Vivenciando um dos casamentos mais
duradouros e eficazes da história de Lavras, o coronel Vicente
Férrer de Araújo Lima e sua consorte Mariinha Férrer foram pais de
uma prole de 15 filhos, pelo menos – oito homens e sete mulheres,
assim discriminados em ordem cronológica: Aurélia (a primeira desde
nome), Maria Cira (consorte do Coronel Raimundo Augusto Lima), Luís
(Lêla Férrer, consorte de Guilhermina Augusto de Aquino), Maria
Marian (consorte do Dr.
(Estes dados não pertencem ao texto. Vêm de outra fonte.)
-- ==== Sys2Proof/Machine/Dispatch.lean ====
section
/-! DEFINITION. One arm per command of the opcode table: its meaning, with the parameters of this machine (Config.params, the
default of every meaning's last argument). -/

namespace Sys2Proof.Machine

def exec (i : Instr) (s : State) : Host.Outcome State Fault Refusal :=
  match i with
  | .initCtr32be pay => Sys2Proof.Machine.execInitCtr32be pay s
  | .initCtr32le pay => Sys2Proof.Machine.execInitCtr32le pay s
  | .initCtr64be pay => Sys2Proof.Machine.execInitCtr64be pay s
  | .initCtr64le pay => Sys2Proof.Machine.execInitCtr64le pay s
  | .initCtr128be pay => Sys2Proof.Machine.execInitCtr128be pay s
  | .initCtr128le pay => Sys2Proof.Machine.execInitCtr128le pay s
  | .initBelt pay => Sys2Proof.Machine.execInitBelt pay s
  | .initCbc pay => Sys2Proof.Machine.execInitCbc pay s
  | .initCfb pay => Sys2Proof.Machine.execInitCfb pay s
  | .initCfb8 pay => Sys2Proof.Machine.execInitCfb8 pay s
  | .initCfbs seg pay => Sys2Proof.Machine.execInitCfbs seg pay s
  | .initOfb pay => Sys2Proof.Machine.execInitOfb pay s
  | .initPcbc pay => Sys2Proof.Machine.execInitPcbc pay s
  | .initIge pay => Sys2Proof.Machine.execInitIge pay s
  | .initXts pay => Sys2Proof.Machine.execInitXts pay s
  | .initCbccs1 pay => Sys2Proof.Machine.execInitCbccs1 pay s
  | .initCbccs2 pay => Sys2Proof.Machine.execInitCbccs2 pay s
  | .initCbccs3 pay => Sys2Proof.Machine.execInitCbccs3 pay s
  | .initEcbcs1 pay => Sys2Proof.Machine.execInitEcbcs1 pay s
  | .initEcbcs2 pay => Sys2Proof.Machine.execInitEcbcs2 pay s
  | .initEcbcs3 pay => Sys2Proof.Machine.execInitEcbcs3 pay s
  | .ldstCbc pay => Sys2Proof.Machine.execLdstCbc pay s
  | .ldstCfb pay => Sys2Proof.Machine.execLdstCfb pay s
  | .ldstCfb8 pay => Sys2Proof.Machine.execLdstCfb8 pay s
  | .ldstCfbs seg pay => Sys2Proof.Machine.execLdstCfbs seg pay s
  | .ldstOfb pay => Sys2Proof.Machine.execLdstOfb pay s
  | .ldstPcbc pay => Sys2Proof.Machine.execLdstPcbc pay s
  | .ldstIge pay => Sys2Proof.Machine.execLdstIge pay s
  | .ldstXts pay => Sys2Proof.Machine.execLdstXts pay s
  | .enc olen data => Sys2Proof.Machine.execEnc olen data s
  | .dec olen data => Sys2Proof.Machine.execDec olen data s
  | .seek blk off => Sys2Proof.Machine.execSeek blk off s
  | .getpos => Sys2Proof.Machine.execGetpos s
  | .getrem => Sys2Proof.Machine.execGetrem s
  | .getst => Sys2Proof.Machine.execGetst s
  | .wipe => Sys2Proof.Machine.execWipe s

end Sys2Proof.Machine
end

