/-! ### Frames, in any state -/

theorem fold_iv_frame {α : Type} (f : State → α → State × Bytes) (h : ∀ s a, (f s a).1 = { s with iv := (f s a).1.iv })
    (s : State) (as : List α) : (fold f s as).1 = { s with iv := (fold f s as).1.iv } :=
  fold_rel f (fun s t => t = { s with iv := t.iv }) (fun _ => rfl)
    (fun s t u h1 h2 => by rw [h2, h1]) (fun s a => h s a) s as

theorem fold_tw_frame {α : Type} (f : State → α → State × Bytes) (h : ∀ s a, (f s a).1 = { s with tw := (f s a).1.tw })
    (s : State) (as : List α) : (fold f s as).1 = { s with tw := (fold f s as).1.tw } :=
  fold_rel f (fun s t => t = { s with tw := t.tw }) (fun _ => rfl)
    (fun s t u h1 h2 => by rw [h2, h1]) (fun s a => h s a) s as

theorem fold_xy_frame {α : Type} (f : State → α → State × Bytes)
    (h : ∀ s a, (f s a).1 = { s with x := (f s a).1.x, y := (f s a).1.y })
    (s : State) (as : List α) : (fold f s as).1 = { s with x := (fold f s as).1.x, y := (fold f s as).1.y } :=
  fold_rel f (fun s t => t = { s with x := t.x, y := t.y }) (fun _ => rfl)
    (fun s t u h1 h2 => by rw [h2, h1]) (fun s a => h s a) s as

theorem fold_fb_frame {α : Type} (f : State → α → State × Bytes)
    (h : ∀ s a, (f s a).1 = { s with fb := (f s a).1.fb, pos := (f s a).1.pos })
    (s : State) (as : List α) : (fold f s as).1 = { s with fb := (fold f s as).1.fb, pos := (fold f s as).1.pos } :=
  fold_rel f (fun s t => t = { s with fb := t.fb, pos := t.pos }) (fun _ => rfl)
    (fun s t u h1 h2 => by rw [h2, h1]) (fun s a => h s a) s as

theorem fold_ofb_frame {α : Type} (f : State → α → State × Bytes)
    (h : ∀ s a, (f s a).1 = { s with iv := (f s a).1.iv, pos := (f s a).1.pos })
    (s : State) (as : List α) : (fold f s as).1 = { s with iv := (fold f s as).1.iv, pos := (fold f s as).1.pos } :=
  fold_rel f (fun s t => t = { s with iv := t.iv, pos := t.pos }) (fun _ => rfl)
    (fun s t u h1 h2 => by rw [h2, h1]) (fun s a => h s a) s as

theorem fold_ctr_frame {α : Type} (f : State → α → State × Bytes)
    (h : ∀ s a, (f s a).1 = { s with pos := (f s a).1.pos, ctr := (f s a).1.ctr, ksbuf := (f s a).1.ksbuf })
    (s : State) (as : List α) :
    (fold f s as).1 = { s with pos := (fold f s as).1.pos, ctr := (fold f s as).1.ctr, ksbuf := (fold f s as).1.ksbuf } :=
  fold_rel f (fun s t => t = { s with pos := t.pos, ctr := t.ctr, ksbuf := t.ksbuf }) (fun _ => rfl)
    (fun s t u h1 h2 => by rw [h2, h1]) (fun s a => h s a) s as

theorem xtsArm_frame (block : State → Bytes → State × Bytes) (steal : State → Bytes → Bytes → State × Bytes)
    (hblock : ∀ s b, (block s b).1 = { s with tw := (block s b).1.tw })
    (hsteal : ∀ s a b, (steal s a b).1 = s.dropTw p) (s : State) (data : Bytes) :
    (xtsArm block steal s data).1 =
      { s with tw := (xtsArm block steal s data).1.tw, draws := (xtsArm block steal s data).1.draws } := by
  have hf := fold_tw_frame block hblock s (chunks 16 (xtsPlainBlocks data.length) data)
  simp only [xtsArm]
  split
  · rw [hf]
  · simp only [hsteal]
    rw [hf]; rfl

/-- Only `IV`, and the count of draws, in CBCCTS; nothing in ECBCTS. -/
def CtsFrame (s t : State) : Prop :=
  t = { s with iv := t.iv, draws := t.draws } ∧ (s.mode ≠ .cbccts → t = s)

theorem ctsDone_frame (s : State) : CtsFrame s (ctsDone p s) := by
  simp only [ctsDone]; split <;> simp_all [CtsFrame, State.dropIv]

theorem CtsFrame.trans {s t u : State} (h1 : CtsFrame s t) (h2 : CtsFrame t u) : CtsFrame s u := by
  have hm : t.mode = s.mode := by rw [h1.1]
  refine ⟨by rw [h2.1, h1.1], fun h => ?_⟩
  rw [h2.2 (by rwa [hm]), h1.2 h]

theorem fold_base_frame (f : State → Bytes → State × Bytes)
    (h : ∀ s b, (f s b).1 = { s with iv := (f s b).1.iv } ∧ (s.mode ≠ .cbccts → (f s b).1 = s)) (s : State) (as : List Bytes) :
    CtsFrame s (fold f s as).1 :=
  fold_rel f CtsFrame (fun _ => ⟨rfl, fun _ => rfl⟩) (fun _ _ _ => CtsFrame.trans)
    (fun s a => ⟨by rw [(h s a).1], (h s a).2⟩) s as

theorem baseEnc_cts (s : State) (b : Bytes) : CtsFrame s (baseEnc p s b).1 :=
  ⟨by rw [(baseEnc_frame s b).1], (baseEnc_frame s b).2⟩

theorem baseDec_cts (s : State) (b : Bytes) : CtsFrame s (baseDec p s b).1 :=
  ⟨by rw [(baseDec_frame s b).1], (baseDec_frame s b).2⟩

theorem ctsEncArm_frame (s : State) (data : Bytes) : CtsFrame s (ctsEncArm p s data).1 := by
  simp only [ctsEncArm]
  split
  · exact (baseEnc_cts s _).trans (ctsDone_frame _)
  · exact ((fold_base_frame _ baseEnc_frame s _).trans (baseEnc_cts _ _)).trans (ctsDone_frame _)

theorem ctsDecArm_frame (s : State) (data : Bytes) : CtsFrame s (ctsDecArm p s data).1 := by
  simp only [ctsDecArm]
  split
  · exact (baseDec_cts s _).trans (ctsDone_frame _)
  · exact ((fold_base_frame _ baseDec_frame s _).trans (baseDec_cts _ _)).trans (ctsDone_frame _)

theorem encArm_frame (s : State) (data : Bytes) : ArmFrame s (encArm p s data).1 := by
  cases h : s.mode <;> simp only [ArmFrame, encArm, h]
  · exact rfl
  · exact fold_ctr_frame (ctrByte p) ctrByte_frame s data
  · exact fold_iv_frame (cbcEncBlock p) (fun _ _ => rfl) s _
  · exact fold_fb_frame (cfbEncByte p) (fun s b => cfbFeed_frame s _) s data
  · exact fold_iv_frame (cfb8EncByte p) (fun _ _ => rfl) s data
  · exact fold_iv_frame (cfbsEncSeg p) (fun _ _ => rfl) s _
  · exact fold_ofb_frame (ofbByte p) ofbByte_frame s data
  · exact fold_iv_frame (pcbcEncBlock p) (fun _ _ => rfl) s _
  · exact fold_xy_frame (igeEncBlock p) (fun _ _ => rfl) s _
  · exact xtsArm_frame (p := p) (xtsEncBlock p) (xtsStealEnc p) (fun _ _ => rfl) (fun _ _ _ => rfl) s data
  · exact (ctsEncArm_frame s data).1
  · exact (ctsEncArm_frame s data).2 (by simp [h])

theorem decArm_frame (s : State) (data : Bytes) : ArmFrame s (decArm p s data).1 := by
  cases h : s.mode <;> simp only [ArmFrame, decArm, h]
  · exact rfl
  · exact fold_ctr_frame (ctrByte p) ctrByte_frame s data
  · exact fold_iv_frame (cbcDecBlock p) (fun _ _ => rfl) s _
  · exact fold_fb_frame (cfbDecByte p) (fun s b => cfbFeed_frame s _) s data
  · exact fold_iv_frame (cfb8DecByte p) (fun _ _ => rfl) s data
  · exact fold_iv_frame (cfbsDecSeg p) (fun _ _ => rfl) s _
  · exact fold_ofb_frame (ofbByte p) ofbByte_frame s data
  · exact fold_iv_frame (pcbcDecBlock p) (fun _ _ => rfl) s _
  · exact fold_xy_frame (igeDecBlock p) (fun _ _ => rfl) s _
  · exact xtsArm_frame (p := p) (xtsDecBlock p) (xtsStealDec p) (fun _ _ => rfl) (fun _ _ _ => rfl) s data
  · exact (ctsDecArm_frame s data).1
  · exact (ctsDecArm_frame s data).2 (by simp [h])

end Sys2Proof.Machine
end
José Gonçalves Linhares), Oswaldo
(cognominado Teixeira, consorte de Augusta Benevides), Ana
(cognominada Sinhara, consorte de José Lindolfo Bezerra), Celí
(consorte de José Augusto Banhos), Benedicto (doutorando da
Faculdade de Medicina da Bahia, falecido aos 19 de agosto de 1928),
Anselmo (consorte de Guiomar de Holanda Cavalcanti), Silvéria (Soubé,
sem descendência), Sandoval (sacerdote da ordem secular), Amâncio
(falecido criança), Aurélia (Irmã Férrer, a segunda deste nome),
Dorimedonte (Dori, consorte de Necita de Sousa Férrer) e Vicente
Férrer de Araújo Lima Filho (Ferrim, sem descendência).
Aurélia Teixeira Férrer (Irmã Férrer,
Madre Férrer ou ainda Tia Ledy, como era carinhosamente tratada
pelos seus sobrinhos, e a quem me compete reverenciar neste texto)
seguiu a carreira religiosa, tal como o irmão de nome Sandoval, que
chegou, na vida eclesiástica, à dignidade de Cônego.
Era, na ordem dos filhos de Mariinha
Férrer e de Vicente Férrer de Araújo Lima, a décima terceira na
linha de sucessão filial. E também a segunda a receber o nome da
primeira filha do casal, falecida aos 17 anos.
Nasceu em Lavras da Mangabeira/Ceará,
aos 26 de novembro de 1905. As primeiras letras aprendeu-as no
próprio ambiente familiar e as tomou dos professores Henrique
Augusto de Aquino e Afonso César Targino Filho, este último Juiz de
Direito da Comarca de sua terra de berço. Em 1923, entrou para o
Colégio de Nossa Senhora do Sagrado Coração, de Fortaleza, dirigindo
pelas Irmãs Dorotéias, onde realizou os estudos secundários e o
Curso Complementar.
A inclinação de Aurélia, para a vida
religiosa e espiritual, não se deve apenas à influência do irmão, o
Cônego Sandoval, que foi, por sinal, a amizade e o afeto que lhe
tocaram de perto à sensibilidade. Essa inclinação, ao contrário,
atende a um jeito de ser de seus predecessores. O ilustre sacerdote
lavrense, João Correia da Costa Sobreira, por exemplo, era irmão da
sua bisavó Pulquéria. E da casa do seu trisavô, Francisco Xavier
Ângelo Sobreira, proviam os célebres revolucionários lavrenses,
Padres José Joaquim Xavier Sobreira, Cosmo Francisco Xavier Sobreira
e Francisco Xavier Gonçalves Sobreira, todos, assim como o primeiro,
formados no tradicional Seminário de Olinda.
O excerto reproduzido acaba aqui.